# Bottle Stopper Blank Size



## jimpenna (Jan 12, 2017)

Hi All,
Being a newbie, I have a quick question. Would 1.25" round work for most bottle stopper kits such as the PSI kits? I have several lengths of round resin stock in this size. All are 1.25". Thanks for any help!


----------



## magpens (Jan 12, 2017)

Welcome to IAP, John !!!!


----------



## jttheclockman (Jan 12, 2017)

Another New Jersey boy. Welcome to the site. Answer all depends on your profile of the stopper. I do not like huge stoppers. 

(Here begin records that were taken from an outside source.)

/-- Bits of one element of a register type (R281). -/
def ElemT.w : ElemT → Nat
  | .f32 => 32 | .f16 => 16 | .bf16 => 16 | .e4m3 => 8 | .e5m2 => 8 | .i32 => 32 | .i16 => 16 | .i8 => 8 | .u8 => 8
/-- Bytes of one element. -/
def ElemT.bytes (t : ElemT) : Nat := t.w / 8
/-- Elements per lane (R240). -/
def ElemT.per (t : ElemT) : Nat := 32 / t.w

/-- The format of a floating type. -/
def ElemT.fmt? : ElemT → Option Fmt
  | .f32 => some fmtF32 | .f16 => some fmtF16 | .bf16 => some fmtBf16 | .e4m3 => some fmtE4m3 | .e5m2 => some fmtE5m2
  | _ => none

/-- The range of an integer type. -/
def ElemT.lo : ElemT → Int | .i32 => -2147483648 | .i16 => -32768 | .i8 => -128 | _ => 0
def ElemT.hi : ElemT → Int | .i32 => 2147483647 | .i16 => 32767 | .i8 => 127 | .u8 => 255 | _ => 0

/-- The integer that an element of an integer type holds. -/
def ElemT.int (t : ElemT) (x : Nat) : Int :=
  match t with
  | .u8 => (x % 256 : Nat)
  | t => sext x t.w

/-- The exact value of an element of any type. -/
def ElemT.val (t : ElemT) (x : Nat) : Fv :=
  match t.fmt? with
  | some f => f.dec x
  | none => Fv.ofInt (t.int x)

end Sys2Proof

namespace Sys2Proof.Machine

/-! ## Conversions (R95) -/

/-- Rule FI: a floating value into an integer range. -/
def toInt (rm : Rm) (lo hi : Int) : Fv → Int × Flags
  | .nan => (0, fNV)
  | .inf neg => (if neg then lo else hi, fNV)
  | .fin neg m e =>
    let (y, inx) := rint rm neg m e
    if y < lo then (lo, fNV) else if hi < y then (hi, fNV) else (y, fIf inx fNX)

/-- Rules FN, FS, IF, IS and X: a value into a floating format; E4M3 saturates from either infinity
and from beyond its range (FS). -/
def toFloat (rm : Rm) (ftz : Bool) (f : Fmt) (v : Fv) : Nat × Flags :=
  if f.e4m3 then
    match v with
    | .fin neg m e =>
      let (x, fl) := f.roundMag rm ftz neg m e false
      if fl &&& fOF != 0 then (f.sb neg + 0x7E, fl) else (x, fl)
    | v => f.round rm ftz v
  else f.round rm ftz v

/-- R95: one element of type `s` into type `d`. -/
def convElem (c : FpCtl) (s d : ElemT) (x : Nat) : Nat × Flags :=
  if s = d then (x % 2 ^ s.w, fNone)
  else
    match s.fmt?, d.fmt? with
    | some fs, some fd => toFloat c.rm c.ftz fd (fs.daz c.daz (fs.dec x))
    | some fs, none =>
      let (y, fl) := toInt c.rm d.lo d.hi (fs.daz c.daz (fs.dec x))
      (wrapW d.w y, fl)
    | none, some fd => toFloat c.rm c.ftz fd (Fv.ofInt (s.int x))
    | none, none =>
      let v := s.int x
      let y := sat v d.lo d.hi
      (wrapW d.w y, fIf (y != v) fSAT)

/-! ## Bit planes and block scales (R84 to R89) -/

/-- bpn_value of R94. -/
def bpnValue (t p : Nat) : Int :=
  if p = 8 then sext t 8 else sext t p * 2 ^ (8 - p) + 2 ^ (7 - p)

/-- e8_of of R94, for a finite magnitude. -/
def e8Of (m : Dy) : Nat :=
  if m.m = 0 then 0
  else
    let fits (e : Int) : Bool := m.le ⟨127, e⟩
    let e0 : Int := bitLen m.m.natAbs + m.e - 7
    let e := if fits (e0 - 1) then e0 - 1 else if fits e0 then e0 else e0 + 1
    (sat (e + 127) 0 254).toNat

/-- One element of R89 under scale code c: the code k and the flags; the NX of an inexact quotient is
reported for vbqnt (R299). -/
def quantElem (rm : Rm) (c : Nat) : Fv → Int × Flags
  | .nan => (-128, fNone)
  | .inf neg => (if neg then -127 else 127, fOVF)
  | .fin neg m e =>
    let (y, inx) := rint rm neg m (e - ((c : Int) - 127))
    (sat y (-127) 127, fIf (y < -127 || 127 < y) fOVF ||| fIf inx fNX)

/-- The larger magnitude of the finite values of a list; zero with none (R89). -/
def maxFinite : List Fv → Dy
  | [] => Dy.zero
  | v :: vs =>
    let r := maxFinite vs
    if v.isFin then (if r.lt v.dy.abs then v.dy.abs else r) else r

/-- R88: the value of element code k under scale code c. -/
def e8Value (c k : Nat) : Fv :=
  if c % 256 = 255 || k % 256 = 128 then .nan
  else
    let i := sext k 8
    .fin (i < 0) i.natAbs ((c % 256 : Nat) - 127)

/-! ## Matrix accumulation (R97 to R99) -/

/-- Whether a pair is a zero and an infinity. -/
def zeroInf (a b : Fv) : Bool := (a.isZero && b.isInf) || (a.isInf && b.isZero)

/-- chunk_sum of R97 over the pairs of one chunk; NV as R332 states for a chunk without a NaN element. -/
def chunkSum (ps : List (Fv × Fv)) : Fv × Flags :=
  if ps.any (fun p => p.1.isNan || p.2.isNan) then (.nan, fNone)
  else if ps.any (fun p => zeroInf p.1 p.2) then (.nan, fNV)
  else
    let pr := ps.map (fun p => (fvMul p.1 p.2).1)
    let pinf := pr.any (fun v => v == .inf false)
    let ninf := pr.any (fun v => v == .inf true)
    if pinf && ninf then (.nan, fNV)
    else if pinf then (.inf false, fNone)
    else if ninf then (.inf true, fNone)
    else if pr.all (fun v => v.isZero && v.isNeg) then (.fin true 0 0, fNone)
    else ((dySum (pr.map Fv.dy)).fv false, fNone)

/-- add_once of R97 into FP32 with the flags of R332: a NaN accumulator raises nothing. -/
def addOnce (acc : Nat) (s : Fv) (sf : Flags) : Nat × Flags :=
  let a := fmtF32.dec acc
  if a.isNan then (fmtF32.nan, fNone)
  else if s.isNan then (fmtF32.nan, sf)
  else
    let (r, f) := fvAdd .rne a s
    let (x, g) := fmtF32.round .rne false r
    (x, f ||| g)

/-- The accumulator update of R98: wrap32, or sat_i32 with SAT. -/
def addInt (satMode : Bool) (acc : Nat) (s : Int) : Nat × Flags :=
  let x := sext acc 32 + s
  if satMode then
    let y := sat x (-2147483648) 2147483647
    (wrapW 32 y, fIf (y != x) fSAT)
  else (wrapW 32 x, fNone)

/-! ## Correctly rounded special functions (R289) -/

/-- floor of the square root, bit by bit from bit `k` down. -/
def isqrtAux (n : Nat) : Nat → Nat → Nat
  | 0, r => if (r + 1) * (r + 1) ≤ n then r + 1 else r
  | k + 1, r =>
    let r2 := r + 2 ^ (k + 1)
    isqrtAux n k (if r2 * r2 ≤ n then r2 else r)

/-- floor of the square root. -/
def isqrt (n : Nat) : Nat := isqrtAux n (bitLen n / 2 + 1) 0

/-- vfrcp. -/
def fvRcp (f : Fmt) (c : FpCtl) (v : Fv) : Nat × Flags :=
  match v with
  | .nan => (f.nan, fNone)
  | .inf n => (f.sb n, fNone)
  | .fin n m e =>
    if m = 0 then (f.infBits n, fDZ) else f.roundQuot c.rm c.ftz n 1 m (-e)

/-- vfrsq. -/
def fvRsq (f : Fmt) (c : FpCtl) (v : Fv) : Nat × Flags :=
  match v with
  | .nan => (f.nan, fNone)
  | .inf n => if n then (f.nan, fNV) else (0, fNone)
  | .fin n m e =>
    if m = 0 then (f.infBits n, fDZ)
    else if n then (f.nan, fNV)
    else
      let (m, e) := if e % 2 = 0 then (m, e) else (2 * m, e - 1)
      let k := bitLen m + 64
      let q := 2 ^ (2 * k) / m
      let r := isqrt q
      f.roundMag c.rm c.ftz false r (-(e / 2) - k) (r * r * m != 2 ^ (2 * k))

/-- Working bits of the fixed-point brackets below. -/
def wBits : Nat := 256
/-- floor(ln 2 * 2^256). -/
def ln2Fix : Nat := 0xb17217f7d1cf79abc9e3b39803f2f6af40f343267298b62d8a0d175b8baafa2b
/-- Bound, in units of 2^-256, of the truncation errors of the two series. -/
def slack : Nat := 4096

/-- Lower sum of exp(t) = sum t^n / n! in fixed point, `n` counting up. -/
def expSeries (t : Nat) : Nat → Nat → Nat → Nat
  | 0, _, _ => 0
  | k + 1, n, term => term + expSeries t k (n + 1) (term * t / 2 ^ wBits / (n + 1))

/-- Lower value of 2^x in fixed point for x = r / 2^k in [0, 1). -/
def exp2Low (r k : Nat) : Nat :=
  expSeries (r * ln2Fix / 2 ^ k) 90 0 (2 ^ wBits)

/-- Lower sum of atanh z = sum z^(2k+1) / (2k+1) in fixed point. -/
def atanhSeries (z2 : Nat) : Nat → Nat → Nat → Nat
  | 0, _, _ => 0
  | k + 1, n, p => p / n + atanhSeries z2 k (n + 2) (p * z2 / 2 ^ wBits)

/-- Lower value of log2 x in fixed point for x = m / 2^k in [1, 2). -/
def log2Low (m k : Nat) : Nat :=
  let z := (m - 2 ^ k) * 2 ^ wBits / (m + 2 ^ k)
  2 * atanhSeries (z * z / 2 ^ wBits) 100 1 z * 2 ^ wBits / (ln2Fix + 1)

/-- Round a value known to lie strictly between lo and hi (units 2^e): both ends round alike, or the
opaque fallback of log 13 picks one. -/
def roundBetween (f : Fmt) (c : FpCtl) (neg : Bool) (lo hi : Nat) (e : Int) (op : Nat) (x : Nat) : Nat × Flags :=
  let a := f.roundMag c.rm c.ftz neg lo e true
  let b := f.roundMag c.rm c.ftz neg hi e true
  if a = b then a else if Config.transcendental op (BitVec.ofNat 32 x) then a else b

/-- vfexp2. -/
def fvExp2 (f : Fmt) (c : FpCtl) (v : Fv) (x : Nat) : Nat × Flags :=
  match v with
  | .nan => (f.nan, fNone)
  | .inf n => if n then (0, fNone) else (f.infBits false, fNone)
  | .fin n m e =>
    if m = 0 then f.roundMag c.rm c.ftz false 1 0 false
    else if (bitLen m : Int) + e > 10 then
      f.roundMag c.rm c.ftz false 1 (if n then -4096 else 4096) false
    else if e ≥ 0 then
      let i := m * 2 ^ e.natAbs
      f.roundMag c.rm c.ftz false 1 (if n then -(i : Int) else i) false
    else
      let k := e.natAbs
      let ip := (if n then -(m : Int) else m) / 2 ^ k
      let r := ((if n then -(m : Int) else m) % 2 ^ k).toNat
      if r = 0 then f.roundMag c.rm c.ftz false 1 ip false
      else
        let lo := exp2Low r k
        roundBetween f c false lo (lo + slack) (ip - wBits) 0 x

/-- vflog2. -/
def fvLog2 (f : Fmt) (c : FpCtl) (v : Fv) (x : Nat) : Nat × Flags :=
  match v with
  | .nan => (f.nan, fNone)
  | .inf n => if n then (f.nan, fNV) else (f.infBits false, fNone)
  | .fin n m e =>
    if m = 0 then (f.infBits true, fDZ)
    else if n then (f.nan, fNV)
    else
      let k := bitLen m - 1
      let ex : Int := k + e
      if m = 2 ^ k then f.roundMag c.rm c.ftz (ex < 0) ex.natAbs 0 false
      else
        let lo := (ex * 2 ^ wBits + log2Low m k : Int)
        let hi := lo + slack
        if lo ≥ 0 then roundBetween f c false lo.natAbs hi.natAbs (-wBits) 1 x
        else roundBetween f c true hi.natAbs lo.natAbs (-wBits) 1 x

end Sys2Proof.Machine
end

www.woodnwhimsies.com/bks.html


----------



## Edgar (Jan 12, 2017)

Welcome to IAP, John.

That size will work, but you will be somewhat limited on your profile options with the standard size stopper hardware. The mini stopper hardware will give you more flexibility. Either way, you should be able to make lots of nice-looking stoppers from that material.

Have fun & post some pictures of your results.


----------



## campzeke (Jan 12, 2017)

Welcome to the IAP!

As Edgar said 1.25 will work for a smaller bottle stopper. Ruth Niles bottle stoppers have a slightly smaller base that may work better for a smaller blank. Ruth's stoppers are also a much better quality machined in the USA from food grade 304 stainless steel. HERE is a link the Ruth's website. 

Be sure to post some photos in the Other Things We Make forum so we all can see your stoppers.


----------



## jimpenna (Jan 13, 2017)

Thanks for the Welcomes and info! Looking forward to trying these.


----------